What the task requires: Please transcribe exactly, and only, the lines of the data below between the line holding "inputs of the" and the line holding "dma : List DmaChan", inclusive.

(Beginning of Source records)

-- ==== Sys2Proof/Machine/State.lean ====
section
/-!
DEFINITION. The state of the block (10_state.md R25 to R54) as plain data, the reasons a step can stop, and the
machine after reset.
-/

namespace Sys2Proof.Machine

/-- A pair indexed by the dispatch channel: a context, a UART, a pin or a line of each (R46). -/
structure Pair (α : Type) where
  pri : α
  aux : α
  deriving DecidableEq, Repr, Inhabited

/-- The five application registers (R25). -/
structure Regs where
  connectedDevices : BitVec 16
  counter : BitVec 32
  counterFreqHz : BitVec 16
  auxPortFn : BitVec 8
  auxBaudRate : BitVec 32
  deriving DecidableEq, Repr, Inhabited

/-- An alarm slot of the local timer: `ARMED`, `TARGET`, `IRQ_LATCH`, `ALARM_CLAIMED` (R39, R40, R42). -/
structure AlarmSlot where
  armed : Bool
  target : BitVec 32
  latch : Bool
  claimed : Bool
  deriving DecidableEq, Repr, Inhabited

/-- What an interrupt line is bound to: `HANDLER[q]` (R41). -/
inductive Handler where
  | none
  | chFire (ch : Ch)
  | ppsFire
  deriving DecidableEq, Repr, Inhabited

/-- An interrupt line: `IRQ_EN`, `HANDLER` (R41). -/
structure IrqLine where
  enabled : Bool
  handler : Handler
  deriving DecidableEq, Repr, Inhabited

/-- A data-mover channel: `DMA_CLAIMED`, `DMA_BUSY`, `DMA_SRC`, `DMA_POS`, `DMA_COUNT` (R42, R43). -/
structure DmaChan where
  claimed : Bool
  busy : Bool
  srcCh : Ch
  srcSlot : Slot
  pos : Nat
  count : Nat
  deriving DecidableEq, Repr, Inhabited

/-- A UART transmitter: `UART_INIT`, `UART_BAUD`, `UART_FIFO`, front first (R44). -/
structure Uart where
  init : Bool
  baud : BitVec 32
  fifo : List Byte
  deriving DecidableEq, Repr, Inhabited

/-- `PIN_FN` (R45). -/
inductive PinFn where
  | none
  | uartTx
  | gpioOut
  deriving DecidableEq, Repr, Inhabited

/-- A pin: `PIN_FN`, `PIN_LEVEL` (R45). -/
structure Pin where
  fn : PinFn
  level : Bool
  deriving DecidableEq, Repr, Inhabited

/-- A channel context `CH[ch]` (R46). -/
structure Channel where
  active : Bool
  dma : Nat
  alarm : Nat
  irq : Nat
  baud : BitVec 32
  offsetUs : Int
  dispatchIdx : Slot
  deriving DecidableEq, Repr, Inhabited

/-- The pulse-per-second context (R48). -/
structure PpsContext where
  active : Bool
  alarm : Nat
  irq : Nat
  deriving DecidableEq, Repr, Inhabited

/-- `AUXSTATE` (R49). -/
inductive AuxState where
  | disabled
  | auxClockBroadcast
  | pulsePerSecond
  deriving DecidableEq, Repr, Inhabited

/-- The fault codes (60_exceptions.md R252). -/
inductive FaultCode where
  /-- `F_NO_DMA`: no data-mover channel is unclaimed. -/
  | noDma
  /-- `F_NO_ALARM`: no alarm slot is unclaimed. -/
  | noAlarm
  /-- `H_DMA_OVERLAP`: the channel's previous transfer has not drained. -/
  | dmaOverlap
  /-- `H_UNHANDLED_IRQ`: a pending line has no handler. -/
  | unhandledIrq
  /-- `H_TX_UNCLAIMED`: the channel context is inactive or its data-mover channel is not claimed. -/
  | txUnclaimed
  deriving DecidableEq, Repr, Inhabited

/-! ## The main thread's position (R32): the labels of each operation's listing -/

/-- The labels of `CH.SETUP` (R154); `s5b` has the local value `D`. -/
inductive SetupAt where
  | s0 | s1a | s1b | s1c | s2a | s2b | s3a | s3b | s3c | s4a | s4b | s5a
  | s5b (deadline : Int)
  deriving DecidableEq, Repr

/-- The labels of `CH.TEARDOWN` (R156). -/
inductive TeardownAt where
  | t0 | t1 | t2 | t3 | t4 | t5 | t6 | t7 | t8
  deriving DecidableEq, Repr

/-- The labels of `AUX.SWITCH` (R181). -/
inductive SwitchAt where
  | a0 | a1 | a2 | a3 | a4
  deriving DecidableEq, Repr

/-- The labels of `AUX.REBAUD` (R182). -/
inductive RebaudAt where
  | b0 | b1 | b2
  deriving DecidableEq, Repr

/-- The labels of `PPS.SETUP` (R185); `p4b` has the local value `D`. -/
inductive PpsSetupAt where
  | p0 | p1a | p1b | p2 | p3a | p3b | p4a
  | p4b (deadline : Int)
  deriving DecidableEq, Repr

/-- The labels of `PPS.TEARDOWN` (R187). -/
inductive PpsTeardownAt where
  | r0 | r1 | r2 | r3 | r4 | r5 | r6 | r7
  deriving DecidableEq, Repr

/-- The labels of `WR.FREQ` after its first micro-op (R219). -/
inductive FreqAt where
  | w2 | w3 | w4 | w5
  deriving DecidableEq, Repr

/-- The labels of `WR.AUXFN` after its first micro-op, with the local value `prev` (R220). -/
inductive AuxfnAt where
  | w2
  | w3 (prev : BitVec 8)
  | w4 (prev : BitVec 8)
  | w5
  | w6
  deriving DecidableEq, Repr

/-- The labels of `WR.AUXBAUD` after its first micro-op, with the local value `prev` (R221). -/
inductive AuxbaudAt where
  | w2 (prev : BitVec 32)
  | w3
  | w4
  deriving DecidableEq, Repr

/-- The labels of `POLL` after its first micro-op (R240). -/
inductive PollAt where
  | p2 | p3
  deriving DecidableEq, Repr

/-- An operation of the main thread and the label of its next micro-op, with its operand and its local values (R32).
The first micro-op of an operation taken from the command port, and of `BOOT`, is part of the step that takes it
(assumption 6), so those operations have no first label here. -/
inductive Frame where
  /-- `BOOT` at `b1` (R291). -/
  | boot
  | chSetup (ch : Ch) (at_ : SetupAt)
  | chTeardown (ch : Ch) (at_ : TeardownAt)
  | auxSwitch (fn : BitVec 2) (at_ : SwitchAt)
  | auxRebaud (at_ : RebaudAt)
  | ppsSetup (at_ : PpsSetupAt)
  | ppsTeardown (at_ : PpsTeardownAt)
  /-- `WR.COUNTER` at `w2` (R218). -/
  | wrCounter (p : BitVec 32)
  | wrFreq (p : BitVec 32) (at_ : FreqAt)
  | wrAuxfn (p : BitVec 32) (at_ : AuxfnAt)
  | wrAuxbaud (p : BitVec 32) (at_ : AuxbaudAt)
  | poll (reg : BitVec 8) (ignored : BitVec 32) (at_ : PollAt)
  /-- An operation that is one atomic step. No rule puts the main thread here; `State.withFetchWord` does, for the
  operations that only a handler performs (assumption 17). -/
  | selected (i : Instr)
  deriving DecidableEq, Repr

/-- One record of `TXLOG`: channel, slot, synchronized time (R52). -/
structure TxRecord where
  ch : Ch
  slot : Slot
  at_ : BitVec 64
  deriving DecidableEq, Repr

/-- One record of `EDGELOG`: new level, synchronized time (R52). -/
structure EdgeRecord where
  level : Bool
  at_ : BitVec 64
  deriving DecidableEq, Repr

/-- The machine state. The last four fields and `params` are the model's own: the spec calls them inputs of the
step relation (R23). -/
structure State where
  /-- R4 -/
  params : Params
  /-- R25 -/
  regs : Regs
  /-- `mpc`: the operation in progress first, then the operations that called it; empty when `IDLE` (R32) -/
  mpc : List Frame
  /-- `BOOT` has been taken (R33, assumption 29) -/
  booted : Bool
  /-- `LT` (R35) -/
  lt : BitVec 64
  /-- `OFFS` (R35) -/
  offs : BitVec 64
  /-- `HAS_SYNCED` (R35) -/
  hasSynced : Bool
  /-- alarm slots, by slot number (R38, R39) -/
  alarms : List AlarmSlot
  /-- interrupt lines, line `IRQ_OF(a)` at place `a` (R41, assumption 16) -/
  lines : List IrqLine
  /-- data-mover channels, by channel number (R43) -/
  dma : List DmaChan
  /-- `U_PRI`, `U_AUX` (R44) -/
  uart : Pair Uart
  /-- `PIN_PRI`, `PIN_AUX` (R45) -/
  pin : Pair Pin
  /-- `CH[PRI]`, `CH[AUX]` (R46) -/
  ch : Pair Channel
  /-- `BUF`: address and byte, addresses strictly rising; an unlisted byte has no value (R47, R71) -/
  buf : List Host.Cell
  /-- R48 -/
  pps : PpsContext
  /-- R49 -/
  auxState : AuxState
  /-- `INTERVAL_US` (R50) -/
  intervalUs : BitVec 32
  /-- `LAST_EMIT_US` (R50) -/
  lastEmitUs : BitVec 32
  /-- `PREV_INPUTS` (R50) -/
  prevInputs : BitVec 16
  /-- `PREV_SYNCED` (R50) -/
  prevSynced : Bool
  /-- `FAULT` (R51) -/
  fault : Option FaultCode
  /-- `QUIET` (R53) -/
  quiet : Bool
  /-- `DIN` (R53) -/
  din : BitVec 16
  /-- `WIRE` (R52) -/
  wire : Pair (List Byte)
  /-- `TXLOG` (R52) -/
  txLog : List TxRecord
  /-- `EDGELOG` (R52) -/
  edgeLog : List EdgeRecord
  /-- `RLOG` (R52) -/
  rlog : List ReplyWord
  /-- `HIST` (R52) -/
  hist : List OpWord
  /-- which agent moves next, oldest entry first; where it is empty, `Config.schedule` says -/
  agenda : List Action
  /-- the ids the next claims ask for, oldest first; where it is empty, `Config.draw` says -/
  draws : List Nat
  /-- how many free values have been used (assumption 36) -/
  freeCtr : Nat
  deriving DecidableEq, Repr

/-- The reasons a step stops the machine. -/
inductive Fault where
  /-- Raised by every operation and every step (but a reset) while `FAULT` is set: no agent has a step and the run
  is over (R253). Safe: nothing follows. -/
  | stopped (code : FaultCode)
  /-- Raised by `DMA.BEAT` for a buffer byte that nothing has written since reset (R54, R88). Safe. -/
  | unwrittenByte (ch : Ch) (slot : Slot) (i : Nat)
  /-- Raised by `DMA.BEAT` for a buffer address that does not exist (R71). Safe. -/
  | noSuchByte (ch : Ch) (slot : Slot) (i : Nat)
  deriving DecidableEq, Repr

/-- The reasons a step gives no meaning. -/
inductive Refusal where
  /-- Raised by `exec` for an instruction without a meaning; none is left. Safe. -/
  | notModelled (mnemonic : String)
  /-- Raised by the step for a command word with `op` outside 1, 2, 3 (R110 (b): counted as a refusal). Safe. -/
  | reservedOpcode (op : BitVec 8)
  /-- Raised by `AUX.SWITCH` with the reserved function 3 (R104, R111). Safe. -/
  | reservedFunction
  deriving DecidableEq, Repr

/-- The outcome type of this machine. -/
abbrev Result := Host.Outcome State Fault Refusal

/-! ## Reset (R54, R290) -/

/-- The machine right after a reset with parameters `p` and the draws `d`. The agenda, the draw list and the counter of
free values belong to the environment and are handed on (assumption 34). What R54 leaves unspecified is 0, slot 0 of
channel `PRI`, or `none` (assumption 11); `BUF` lists nothing (assumption 12); `OFFS`, `HAS_SYNCED`, `QUIET`, `DIN` and a
shared `U_PRI` are draws (assumption 10). -/
def State.afterReset (p : Params) (d : ResetDraws) (agenda : List Action) (draws : List Nat) (freeCtr : Nat) :
    State where
  params := p
  regs :=
    { connectedDevices := 0, counter := 0, counterFreqHz := 0, auxPortFn := 0, auxBaudRate := p.auxBaudReset }
  mpc := []
  booted := false
  lt := 0
  offs := d.offs
  hasSynced := d.hasSynced
  alarms := (List.range p.nAlarms).map fun a =>
    { armed := false, target := 0, latch := false, claimed := !p.alarmFree0.contains a }
  lines := (List.range p.nAlarms).map fun _ => { enabled := false, handler := .none }
  dma := (List.range p.nDma).map fun c =>
    { claimed := !p.dmaFree0.contains c, busy := false, srcCh := .pri, srcSlot := .zero, pos := 0, count := 0 }
  uart :=
    { pri :=
        { init := p.primaryUartShared && d.uartPriInit
          baud := if p.primaryUartShared && d.uartPriInit then p.primaryBaud else 0
          fifo := [] }
      aux := { init := false, baud := 0, fifo := [] } }
  pin := { pri := { fn := .none, level := false }, aux := { fn := .none, level := false } }
  ch :=
    { pri := { active := false, dma := 0, alarm := 0, irq := 0, baud := 0, offsetUs := 0, dispatchIdx := .zero }
      aux := { active := false, dma := 0, alarm := 0, irq := 0, baud := 0, offsetUs := 0, dispatchIdx := .zero } }
  buf := []
  pps := { active := false, alarm := 0, irq := 0 }
  auxState := .disabled
  intervalUs := 0
  lastEmitUs := 0
  prevInputs := 0
  prevSynced := false
  fault := none
  quiet := d.quiet
  din := d.din &&& BitVec.ofNat 16 (2 ^ p.nInputs - 1)
  wire := { pri := [], aux := [] }
  txLog := []
  edgeLog := []
  rlog := []
  hist := []
  agenda := agenda
  draws := draws
  freeCtr := freeCtr

/-- The machine right after the first reset, nothing placed in it. -/
def State.reset : State :=
  State.afterReset Config.params Config.resetDraws [] [] 0

end Sys2Proof.Machine
end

(End of Source records)

Answer for this exercise:
/-- The machine state. The last four fields and `params` are the model's own: the spec calls them inputs of the
step relation (R23). -/
structure State where
  /-- R4 -/
  params : Params
  /-- R25 -/
  regs : Regs
  /-- `mpc`: the operation in progress first, then the operations that called it; empty when `IDLE` (R32) -/
  mpc : List Frame
  /-- `BOOT` has been taken (R33, assumption 29) -/
  booted : Bool
  /-- `LT` (R35) -/
  lt : BitVec 64
  /-- `OFFS` (R35) -/
  offs : BitVec 64
  /-- `HAS_SYNCED` (R35) -/
  hasSynced : Bool
  /-- alarm slots, by slot number (R38, R39) -/
  alarms : List AlarmSlot
  /-- interrupt lines, line `IRQ_OF(a)` at place `a` (R41, assumption 16) -/
  lines : List IrqLine
  /-- data-mover channels, by channel number (R43) -/
  dma : List DmaChan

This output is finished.